*** Begin section ***

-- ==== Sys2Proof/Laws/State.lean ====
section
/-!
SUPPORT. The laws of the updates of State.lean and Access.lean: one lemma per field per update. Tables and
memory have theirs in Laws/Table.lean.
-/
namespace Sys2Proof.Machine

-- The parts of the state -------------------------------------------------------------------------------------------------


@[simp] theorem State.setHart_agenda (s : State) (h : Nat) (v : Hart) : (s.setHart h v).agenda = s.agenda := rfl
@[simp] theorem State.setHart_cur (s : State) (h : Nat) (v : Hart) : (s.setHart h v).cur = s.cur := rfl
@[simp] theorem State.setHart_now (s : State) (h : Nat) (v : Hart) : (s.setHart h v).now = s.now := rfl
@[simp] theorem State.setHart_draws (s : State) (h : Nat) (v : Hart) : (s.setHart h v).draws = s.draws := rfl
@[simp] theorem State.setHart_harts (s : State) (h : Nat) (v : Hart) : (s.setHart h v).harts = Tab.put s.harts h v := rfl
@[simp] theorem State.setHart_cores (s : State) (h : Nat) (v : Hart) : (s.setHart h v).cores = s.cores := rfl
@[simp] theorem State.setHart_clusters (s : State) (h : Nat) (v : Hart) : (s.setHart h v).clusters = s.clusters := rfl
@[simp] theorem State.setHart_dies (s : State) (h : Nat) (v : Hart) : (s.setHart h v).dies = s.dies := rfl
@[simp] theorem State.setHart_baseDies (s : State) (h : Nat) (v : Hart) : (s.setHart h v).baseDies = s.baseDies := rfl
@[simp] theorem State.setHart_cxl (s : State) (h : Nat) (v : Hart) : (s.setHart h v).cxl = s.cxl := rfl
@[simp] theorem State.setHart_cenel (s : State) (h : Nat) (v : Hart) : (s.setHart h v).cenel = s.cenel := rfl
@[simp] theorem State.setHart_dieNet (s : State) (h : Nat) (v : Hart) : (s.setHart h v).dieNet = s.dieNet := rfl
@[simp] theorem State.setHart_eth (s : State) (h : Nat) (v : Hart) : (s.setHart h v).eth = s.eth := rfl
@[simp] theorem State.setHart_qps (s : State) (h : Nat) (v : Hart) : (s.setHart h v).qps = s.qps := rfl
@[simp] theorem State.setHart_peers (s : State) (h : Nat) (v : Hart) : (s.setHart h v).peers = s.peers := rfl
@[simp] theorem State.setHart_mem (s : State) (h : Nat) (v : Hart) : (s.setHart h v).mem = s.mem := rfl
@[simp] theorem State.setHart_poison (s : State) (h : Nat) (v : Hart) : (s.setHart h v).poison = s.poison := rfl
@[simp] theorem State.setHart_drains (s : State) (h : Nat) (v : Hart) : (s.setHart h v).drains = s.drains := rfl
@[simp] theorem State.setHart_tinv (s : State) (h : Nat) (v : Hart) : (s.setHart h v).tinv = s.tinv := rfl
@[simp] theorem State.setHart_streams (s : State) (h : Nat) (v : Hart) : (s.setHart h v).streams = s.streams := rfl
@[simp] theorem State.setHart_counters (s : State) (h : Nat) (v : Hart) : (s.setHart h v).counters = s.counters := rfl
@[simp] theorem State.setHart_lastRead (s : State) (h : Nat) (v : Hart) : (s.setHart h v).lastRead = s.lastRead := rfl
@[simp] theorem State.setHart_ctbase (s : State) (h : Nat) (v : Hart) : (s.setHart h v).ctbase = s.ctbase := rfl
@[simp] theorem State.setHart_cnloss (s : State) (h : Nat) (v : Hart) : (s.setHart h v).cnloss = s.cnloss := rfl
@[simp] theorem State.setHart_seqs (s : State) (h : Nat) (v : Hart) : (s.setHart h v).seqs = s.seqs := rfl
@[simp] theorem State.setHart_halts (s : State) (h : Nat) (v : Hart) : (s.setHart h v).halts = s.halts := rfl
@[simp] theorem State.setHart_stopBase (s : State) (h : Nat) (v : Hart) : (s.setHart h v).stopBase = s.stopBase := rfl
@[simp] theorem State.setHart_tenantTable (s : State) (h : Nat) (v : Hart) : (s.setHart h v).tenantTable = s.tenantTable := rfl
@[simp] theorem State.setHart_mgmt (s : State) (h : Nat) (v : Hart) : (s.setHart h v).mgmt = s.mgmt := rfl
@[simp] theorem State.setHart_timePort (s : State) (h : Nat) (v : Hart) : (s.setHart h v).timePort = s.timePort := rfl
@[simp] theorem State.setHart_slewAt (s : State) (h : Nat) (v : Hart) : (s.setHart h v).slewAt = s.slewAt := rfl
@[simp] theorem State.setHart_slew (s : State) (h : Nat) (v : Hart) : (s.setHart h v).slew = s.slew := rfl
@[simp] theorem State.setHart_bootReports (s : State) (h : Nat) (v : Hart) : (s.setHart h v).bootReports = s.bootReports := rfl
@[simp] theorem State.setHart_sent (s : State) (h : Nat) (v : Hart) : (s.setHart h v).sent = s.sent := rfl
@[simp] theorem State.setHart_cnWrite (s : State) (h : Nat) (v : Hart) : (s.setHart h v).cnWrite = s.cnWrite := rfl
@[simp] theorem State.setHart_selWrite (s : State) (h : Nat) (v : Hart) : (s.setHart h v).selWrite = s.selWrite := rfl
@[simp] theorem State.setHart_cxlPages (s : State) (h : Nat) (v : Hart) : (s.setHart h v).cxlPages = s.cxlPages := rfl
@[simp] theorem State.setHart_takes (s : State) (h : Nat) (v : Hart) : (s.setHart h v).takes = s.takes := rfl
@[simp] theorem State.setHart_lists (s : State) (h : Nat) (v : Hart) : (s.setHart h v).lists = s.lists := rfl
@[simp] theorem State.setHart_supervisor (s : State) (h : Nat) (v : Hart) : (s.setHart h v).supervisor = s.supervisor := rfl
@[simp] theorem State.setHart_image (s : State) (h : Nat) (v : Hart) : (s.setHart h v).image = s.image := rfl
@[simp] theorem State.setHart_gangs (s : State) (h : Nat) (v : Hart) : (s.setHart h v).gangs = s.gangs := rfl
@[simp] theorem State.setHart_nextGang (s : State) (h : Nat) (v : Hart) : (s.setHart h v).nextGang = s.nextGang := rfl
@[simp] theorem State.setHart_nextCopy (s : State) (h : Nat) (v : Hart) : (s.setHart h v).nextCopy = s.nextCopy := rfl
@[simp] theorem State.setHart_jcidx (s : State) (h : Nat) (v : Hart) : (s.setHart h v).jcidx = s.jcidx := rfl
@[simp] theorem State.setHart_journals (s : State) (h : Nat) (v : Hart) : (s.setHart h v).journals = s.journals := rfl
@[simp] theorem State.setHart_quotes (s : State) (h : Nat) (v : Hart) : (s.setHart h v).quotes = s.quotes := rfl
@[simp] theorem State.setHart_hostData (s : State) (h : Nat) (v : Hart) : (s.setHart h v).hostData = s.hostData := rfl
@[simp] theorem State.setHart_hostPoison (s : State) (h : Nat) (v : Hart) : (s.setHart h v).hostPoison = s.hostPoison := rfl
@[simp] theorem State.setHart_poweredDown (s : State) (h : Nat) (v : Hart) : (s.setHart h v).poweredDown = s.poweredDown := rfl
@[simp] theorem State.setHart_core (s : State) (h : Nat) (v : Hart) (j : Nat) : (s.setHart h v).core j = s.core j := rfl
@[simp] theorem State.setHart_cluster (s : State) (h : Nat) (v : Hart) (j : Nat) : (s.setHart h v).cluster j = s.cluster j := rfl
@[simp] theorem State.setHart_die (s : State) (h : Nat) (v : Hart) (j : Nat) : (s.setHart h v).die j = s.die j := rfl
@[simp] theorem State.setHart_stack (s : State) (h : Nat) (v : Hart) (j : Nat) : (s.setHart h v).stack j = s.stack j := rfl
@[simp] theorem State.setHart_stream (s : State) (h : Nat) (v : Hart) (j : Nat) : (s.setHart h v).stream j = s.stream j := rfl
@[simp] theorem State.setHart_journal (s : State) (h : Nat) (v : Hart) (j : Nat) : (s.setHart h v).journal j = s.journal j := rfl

*** End section ***
*** Begin section ***

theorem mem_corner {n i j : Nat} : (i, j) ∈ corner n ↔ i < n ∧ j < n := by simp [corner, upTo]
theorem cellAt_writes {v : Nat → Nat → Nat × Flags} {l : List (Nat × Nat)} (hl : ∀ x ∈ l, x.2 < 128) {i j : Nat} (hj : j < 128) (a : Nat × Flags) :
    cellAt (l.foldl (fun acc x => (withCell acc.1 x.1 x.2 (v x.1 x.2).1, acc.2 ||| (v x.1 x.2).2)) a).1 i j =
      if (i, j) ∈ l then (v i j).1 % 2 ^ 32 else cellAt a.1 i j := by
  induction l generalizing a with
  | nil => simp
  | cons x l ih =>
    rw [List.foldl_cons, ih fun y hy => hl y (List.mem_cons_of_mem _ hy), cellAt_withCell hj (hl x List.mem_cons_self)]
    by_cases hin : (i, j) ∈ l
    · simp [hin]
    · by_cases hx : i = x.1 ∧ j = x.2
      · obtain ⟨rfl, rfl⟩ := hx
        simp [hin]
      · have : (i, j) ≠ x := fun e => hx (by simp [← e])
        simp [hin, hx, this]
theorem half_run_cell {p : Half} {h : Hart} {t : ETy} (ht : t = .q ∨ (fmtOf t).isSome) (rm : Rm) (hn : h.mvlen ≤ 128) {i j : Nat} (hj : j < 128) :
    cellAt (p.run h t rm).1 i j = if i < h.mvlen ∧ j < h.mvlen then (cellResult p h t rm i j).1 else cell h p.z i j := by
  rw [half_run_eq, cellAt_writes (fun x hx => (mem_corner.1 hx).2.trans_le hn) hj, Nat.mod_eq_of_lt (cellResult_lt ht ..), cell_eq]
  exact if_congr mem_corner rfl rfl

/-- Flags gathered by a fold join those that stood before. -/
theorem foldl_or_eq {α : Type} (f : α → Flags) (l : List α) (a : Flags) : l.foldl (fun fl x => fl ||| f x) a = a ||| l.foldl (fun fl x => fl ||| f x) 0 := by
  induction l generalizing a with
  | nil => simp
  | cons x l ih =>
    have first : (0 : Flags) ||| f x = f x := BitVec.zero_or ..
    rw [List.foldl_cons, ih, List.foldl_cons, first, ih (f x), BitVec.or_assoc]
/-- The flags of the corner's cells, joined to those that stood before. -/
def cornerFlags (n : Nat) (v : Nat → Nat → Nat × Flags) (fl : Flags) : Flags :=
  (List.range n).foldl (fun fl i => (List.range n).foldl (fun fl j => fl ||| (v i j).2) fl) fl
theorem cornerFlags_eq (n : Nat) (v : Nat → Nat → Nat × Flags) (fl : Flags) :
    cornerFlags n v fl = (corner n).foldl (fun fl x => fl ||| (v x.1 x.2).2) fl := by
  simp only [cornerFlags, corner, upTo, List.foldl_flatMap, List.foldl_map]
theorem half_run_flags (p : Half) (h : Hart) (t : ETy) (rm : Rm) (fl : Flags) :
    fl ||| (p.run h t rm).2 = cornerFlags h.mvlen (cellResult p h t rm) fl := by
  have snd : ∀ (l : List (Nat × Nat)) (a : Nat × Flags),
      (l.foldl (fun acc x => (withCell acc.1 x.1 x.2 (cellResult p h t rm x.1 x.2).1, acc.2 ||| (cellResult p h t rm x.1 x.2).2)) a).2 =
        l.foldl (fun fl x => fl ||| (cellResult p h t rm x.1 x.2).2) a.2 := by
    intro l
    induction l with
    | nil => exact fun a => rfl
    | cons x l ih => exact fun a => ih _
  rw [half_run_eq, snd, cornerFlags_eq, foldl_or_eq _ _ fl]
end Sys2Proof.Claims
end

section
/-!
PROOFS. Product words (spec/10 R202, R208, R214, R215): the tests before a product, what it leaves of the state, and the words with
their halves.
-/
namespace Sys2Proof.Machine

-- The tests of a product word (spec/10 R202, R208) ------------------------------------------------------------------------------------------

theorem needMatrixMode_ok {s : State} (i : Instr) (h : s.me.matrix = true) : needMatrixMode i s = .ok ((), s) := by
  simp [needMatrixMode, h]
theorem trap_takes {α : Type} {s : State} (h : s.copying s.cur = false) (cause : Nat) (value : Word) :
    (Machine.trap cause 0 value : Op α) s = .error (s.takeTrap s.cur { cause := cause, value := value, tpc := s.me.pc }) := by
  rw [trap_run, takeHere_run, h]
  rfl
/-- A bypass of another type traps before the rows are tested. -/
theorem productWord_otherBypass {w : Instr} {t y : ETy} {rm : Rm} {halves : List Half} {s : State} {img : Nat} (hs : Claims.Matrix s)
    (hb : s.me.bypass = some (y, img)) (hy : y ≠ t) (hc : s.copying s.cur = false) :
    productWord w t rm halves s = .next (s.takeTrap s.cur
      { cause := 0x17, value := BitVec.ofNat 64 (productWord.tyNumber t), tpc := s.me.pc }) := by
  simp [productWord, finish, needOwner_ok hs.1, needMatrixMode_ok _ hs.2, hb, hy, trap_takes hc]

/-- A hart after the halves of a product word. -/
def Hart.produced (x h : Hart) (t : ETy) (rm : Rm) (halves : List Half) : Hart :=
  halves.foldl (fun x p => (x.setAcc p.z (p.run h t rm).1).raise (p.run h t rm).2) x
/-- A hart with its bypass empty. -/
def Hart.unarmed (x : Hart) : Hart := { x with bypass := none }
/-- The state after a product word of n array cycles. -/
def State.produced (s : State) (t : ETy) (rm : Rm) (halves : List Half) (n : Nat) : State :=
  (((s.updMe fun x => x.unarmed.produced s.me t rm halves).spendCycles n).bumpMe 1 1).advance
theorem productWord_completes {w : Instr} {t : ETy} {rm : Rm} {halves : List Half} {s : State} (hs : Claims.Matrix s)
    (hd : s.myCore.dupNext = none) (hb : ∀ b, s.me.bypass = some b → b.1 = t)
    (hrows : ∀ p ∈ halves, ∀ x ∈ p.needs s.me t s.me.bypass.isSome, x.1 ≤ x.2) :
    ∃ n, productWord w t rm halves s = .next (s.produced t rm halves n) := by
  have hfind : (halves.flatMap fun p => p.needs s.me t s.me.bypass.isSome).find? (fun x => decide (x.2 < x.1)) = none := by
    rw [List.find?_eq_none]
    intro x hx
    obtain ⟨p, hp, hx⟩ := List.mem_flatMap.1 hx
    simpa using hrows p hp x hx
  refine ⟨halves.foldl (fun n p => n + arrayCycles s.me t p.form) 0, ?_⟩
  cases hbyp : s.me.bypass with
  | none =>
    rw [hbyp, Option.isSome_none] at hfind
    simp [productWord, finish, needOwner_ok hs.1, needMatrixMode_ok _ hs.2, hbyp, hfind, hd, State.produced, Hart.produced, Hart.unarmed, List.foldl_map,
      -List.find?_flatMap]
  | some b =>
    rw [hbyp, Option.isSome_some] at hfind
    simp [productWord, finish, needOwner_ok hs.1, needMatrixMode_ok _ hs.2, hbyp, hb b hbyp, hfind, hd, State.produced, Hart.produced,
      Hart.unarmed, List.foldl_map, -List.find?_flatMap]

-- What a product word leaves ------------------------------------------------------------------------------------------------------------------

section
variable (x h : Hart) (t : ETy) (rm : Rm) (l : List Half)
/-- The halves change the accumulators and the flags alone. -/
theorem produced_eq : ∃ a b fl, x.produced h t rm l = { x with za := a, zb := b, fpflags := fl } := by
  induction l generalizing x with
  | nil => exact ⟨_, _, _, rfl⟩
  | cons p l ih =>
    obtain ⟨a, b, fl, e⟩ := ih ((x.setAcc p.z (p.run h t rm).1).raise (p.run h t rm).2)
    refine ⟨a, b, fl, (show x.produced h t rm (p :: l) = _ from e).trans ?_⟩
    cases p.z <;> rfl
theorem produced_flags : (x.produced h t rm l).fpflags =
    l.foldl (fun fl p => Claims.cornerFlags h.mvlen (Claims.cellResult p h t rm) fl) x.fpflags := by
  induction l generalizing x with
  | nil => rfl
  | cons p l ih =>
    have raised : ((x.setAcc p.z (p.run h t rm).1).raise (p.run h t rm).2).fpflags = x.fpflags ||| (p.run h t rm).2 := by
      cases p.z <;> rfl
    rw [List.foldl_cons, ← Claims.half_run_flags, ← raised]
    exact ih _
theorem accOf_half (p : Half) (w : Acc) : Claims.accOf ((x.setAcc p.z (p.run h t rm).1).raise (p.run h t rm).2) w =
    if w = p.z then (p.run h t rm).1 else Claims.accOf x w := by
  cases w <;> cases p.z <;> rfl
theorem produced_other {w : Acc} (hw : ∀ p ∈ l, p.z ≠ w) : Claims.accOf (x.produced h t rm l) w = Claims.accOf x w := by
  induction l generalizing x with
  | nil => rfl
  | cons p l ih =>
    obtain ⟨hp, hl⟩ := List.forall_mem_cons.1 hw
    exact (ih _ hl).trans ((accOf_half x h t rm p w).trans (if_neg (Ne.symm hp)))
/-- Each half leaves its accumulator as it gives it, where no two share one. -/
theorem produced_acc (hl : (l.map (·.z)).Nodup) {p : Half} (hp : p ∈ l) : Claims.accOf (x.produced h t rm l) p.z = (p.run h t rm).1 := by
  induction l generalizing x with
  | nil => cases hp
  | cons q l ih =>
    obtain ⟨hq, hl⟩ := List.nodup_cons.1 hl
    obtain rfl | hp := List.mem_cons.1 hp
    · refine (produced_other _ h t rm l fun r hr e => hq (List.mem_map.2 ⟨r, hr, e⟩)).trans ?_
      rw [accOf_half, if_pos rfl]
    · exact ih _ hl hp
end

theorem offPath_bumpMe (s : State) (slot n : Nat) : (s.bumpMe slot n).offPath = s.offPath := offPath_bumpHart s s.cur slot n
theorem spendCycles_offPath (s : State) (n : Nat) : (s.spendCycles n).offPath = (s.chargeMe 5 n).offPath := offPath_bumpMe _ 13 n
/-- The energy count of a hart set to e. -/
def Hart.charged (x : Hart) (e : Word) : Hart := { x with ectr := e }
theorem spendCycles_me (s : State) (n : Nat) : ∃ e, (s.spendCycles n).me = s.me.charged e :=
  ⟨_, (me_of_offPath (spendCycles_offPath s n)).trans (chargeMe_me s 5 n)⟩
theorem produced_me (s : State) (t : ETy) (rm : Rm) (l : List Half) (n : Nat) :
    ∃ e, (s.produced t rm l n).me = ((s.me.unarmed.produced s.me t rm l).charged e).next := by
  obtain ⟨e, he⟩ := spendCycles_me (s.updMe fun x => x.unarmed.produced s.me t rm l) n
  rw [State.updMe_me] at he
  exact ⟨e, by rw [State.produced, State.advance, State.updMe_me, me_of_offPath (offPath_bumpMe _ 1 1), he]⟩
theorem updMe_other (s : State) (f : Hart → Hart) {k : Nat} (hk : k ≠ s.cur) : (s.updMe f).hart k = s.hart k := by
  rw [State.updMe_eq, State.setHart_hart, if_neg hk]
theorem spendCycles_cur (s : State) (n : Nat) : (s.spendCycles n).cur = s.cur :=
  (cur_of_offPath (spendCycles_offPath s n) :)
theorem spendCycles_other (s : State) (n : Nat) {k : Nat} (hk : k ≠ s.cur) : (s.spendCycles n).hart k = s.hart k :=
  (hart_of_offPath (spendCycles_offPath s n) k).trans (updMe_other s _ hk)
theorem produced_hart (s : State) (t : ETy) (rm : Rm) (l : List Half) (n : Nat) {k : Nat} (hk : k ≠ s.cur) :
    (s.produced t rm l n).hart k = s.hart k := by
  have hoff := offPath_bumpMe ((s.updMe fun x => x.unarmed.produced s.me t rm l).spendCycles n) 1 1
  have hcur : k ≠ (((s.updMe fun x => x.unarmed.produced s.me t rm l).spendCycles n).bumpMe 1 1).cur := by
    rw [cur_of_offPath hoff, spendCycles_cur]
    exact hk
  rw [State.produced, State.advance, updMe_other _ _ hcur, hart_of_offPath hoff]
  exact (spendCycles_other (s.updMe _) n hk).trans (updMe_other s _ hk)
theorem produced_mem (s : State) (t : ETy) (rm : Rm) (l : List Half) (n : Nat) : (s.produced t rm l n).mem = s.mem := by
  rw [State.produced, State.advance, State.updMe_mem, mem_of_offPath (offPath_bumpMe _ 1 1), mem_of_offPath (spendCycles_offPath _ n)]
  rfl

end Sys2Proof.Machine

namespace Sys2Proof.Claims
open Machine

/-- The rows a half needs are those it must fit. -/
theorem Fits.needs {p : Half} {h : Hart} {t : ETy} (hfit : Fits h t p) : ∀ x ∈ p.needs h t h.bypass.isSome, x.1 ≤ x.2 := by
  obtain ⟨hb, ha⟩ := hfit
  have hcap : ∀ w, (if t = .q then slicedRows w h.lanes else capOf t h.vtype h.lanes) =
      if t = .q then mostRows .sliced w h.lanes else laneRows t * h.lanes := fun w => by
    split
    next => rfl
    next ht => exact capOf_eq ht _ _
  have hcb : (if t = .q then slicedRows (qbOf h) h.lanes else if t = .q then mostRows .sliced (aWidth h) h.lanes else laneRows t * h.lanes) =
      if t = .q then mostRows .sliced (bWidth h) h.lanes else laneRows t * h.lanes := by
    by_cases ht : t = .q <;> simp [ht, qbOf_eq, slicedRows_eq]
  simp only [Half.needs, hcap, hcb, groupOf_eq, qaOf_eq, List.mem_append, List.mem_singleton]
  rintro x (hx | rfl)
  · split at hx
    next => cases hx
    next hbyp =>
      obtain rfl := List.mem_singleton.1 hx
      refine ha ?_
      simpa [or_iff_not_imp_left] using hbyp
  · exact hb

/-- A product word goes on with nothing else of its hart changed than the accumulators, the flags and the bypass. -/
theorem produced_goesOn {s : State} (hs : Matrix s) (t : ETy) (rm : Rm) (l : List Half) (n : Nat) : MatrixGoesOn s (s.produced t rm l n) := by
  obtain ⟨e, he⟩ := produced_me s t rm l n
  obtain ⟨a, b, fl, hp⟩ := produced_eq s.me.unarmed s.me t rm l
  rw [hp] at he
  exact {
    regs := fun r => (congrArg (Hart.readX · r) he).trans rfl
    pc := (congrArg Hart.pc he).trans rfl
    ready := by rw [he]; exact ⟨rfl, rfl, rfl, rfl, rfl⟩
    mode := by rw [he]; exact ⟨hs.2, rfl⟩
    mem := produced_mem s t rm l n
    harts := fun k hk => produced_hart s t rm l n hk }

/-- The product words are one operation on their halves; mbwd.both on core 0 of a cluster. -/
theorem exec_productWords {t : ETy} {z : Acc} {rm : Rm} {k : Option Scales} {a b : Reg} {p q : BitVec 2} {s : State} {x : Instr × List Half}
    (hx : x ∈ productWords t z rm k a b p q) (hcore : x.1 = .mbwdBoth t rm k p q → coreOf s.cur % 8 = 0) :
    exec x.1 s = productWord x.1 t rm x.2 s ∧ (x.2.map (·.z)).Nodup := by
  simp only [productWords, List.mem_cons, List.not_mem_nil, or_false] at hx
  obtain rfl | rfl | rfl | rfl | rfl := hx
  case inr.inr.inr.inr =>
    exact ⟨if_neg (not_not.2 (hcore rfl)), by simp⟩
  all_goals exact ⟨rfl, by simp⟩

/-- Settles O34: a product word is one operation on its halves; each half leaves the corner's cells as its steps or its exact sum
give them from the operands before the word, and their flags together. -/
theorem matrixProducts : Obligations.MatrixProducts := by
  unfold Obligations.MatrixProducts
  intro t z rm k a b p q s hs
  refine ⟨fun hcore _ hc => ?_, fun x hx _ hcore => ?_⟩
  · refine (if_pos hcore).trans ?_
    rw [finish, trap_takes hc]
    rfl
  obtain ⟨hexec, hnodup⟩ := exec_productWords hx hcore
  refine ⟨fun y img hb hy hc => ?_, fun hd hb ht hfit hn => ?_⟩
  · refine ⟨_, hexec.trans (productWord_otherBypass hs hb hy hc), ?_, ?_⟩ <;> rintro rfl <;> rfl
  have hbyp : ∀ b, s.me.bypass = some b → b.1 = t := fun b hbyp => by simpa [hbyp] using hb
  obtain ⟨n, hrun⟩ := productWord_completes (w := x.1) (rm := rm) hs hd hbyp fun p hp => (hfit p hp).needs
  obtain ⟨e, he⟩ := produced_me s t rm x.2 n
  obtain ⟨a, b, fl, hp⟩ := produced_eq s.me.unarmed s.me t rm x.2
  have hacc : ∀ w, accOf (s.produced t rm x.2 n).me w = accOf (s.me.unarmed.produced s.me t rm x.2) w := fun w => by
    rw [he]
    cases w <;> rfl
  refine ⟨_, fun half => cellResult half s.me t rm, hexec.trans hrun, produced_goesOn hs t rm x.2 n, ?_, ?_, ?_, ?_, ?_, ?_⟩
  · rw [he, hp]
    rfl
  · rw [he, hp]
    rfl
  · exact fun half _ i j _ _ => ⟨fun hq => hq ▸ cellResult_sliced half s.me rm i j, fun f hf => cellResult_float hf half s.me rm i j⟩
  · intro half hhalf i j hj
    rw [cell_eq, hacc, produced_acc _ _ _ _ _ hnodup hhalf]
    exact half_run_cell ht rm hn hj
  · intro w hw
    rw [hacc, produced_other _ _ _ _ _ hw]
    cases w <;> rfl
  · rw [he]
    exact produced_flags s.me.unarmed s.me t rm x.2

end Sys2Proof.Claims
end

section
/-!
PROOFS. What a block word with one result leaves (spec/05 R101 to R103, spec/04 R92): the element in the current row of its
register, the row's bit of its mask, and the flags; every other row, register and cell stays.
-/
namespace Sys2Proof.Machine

*** End section ***

- Exercise aim: Print, without alteration, only the lines above between the one holding "its exact sum" and the one holding "rw [finish, trap_takes hc]", inclusive.

- Answer for the task:
/-- Settles O34: a product word is one operation on its halves; each half leaves the corner's cells as its steps or its exact sum
give them from the operands before the word, and their flags together. -/
theorem matrixProducts : Obligations.MatrixProducts := by
  unfold Obligations.MatrixProducts
  intro t z rm k a b p q s hs
  refine ⟨fun hcore _ hc => ?_, fun x hx _ hcore => ?_⟩
  · refine (if_pos hcore).trans ?_
    rw [finish, trap_takes hc]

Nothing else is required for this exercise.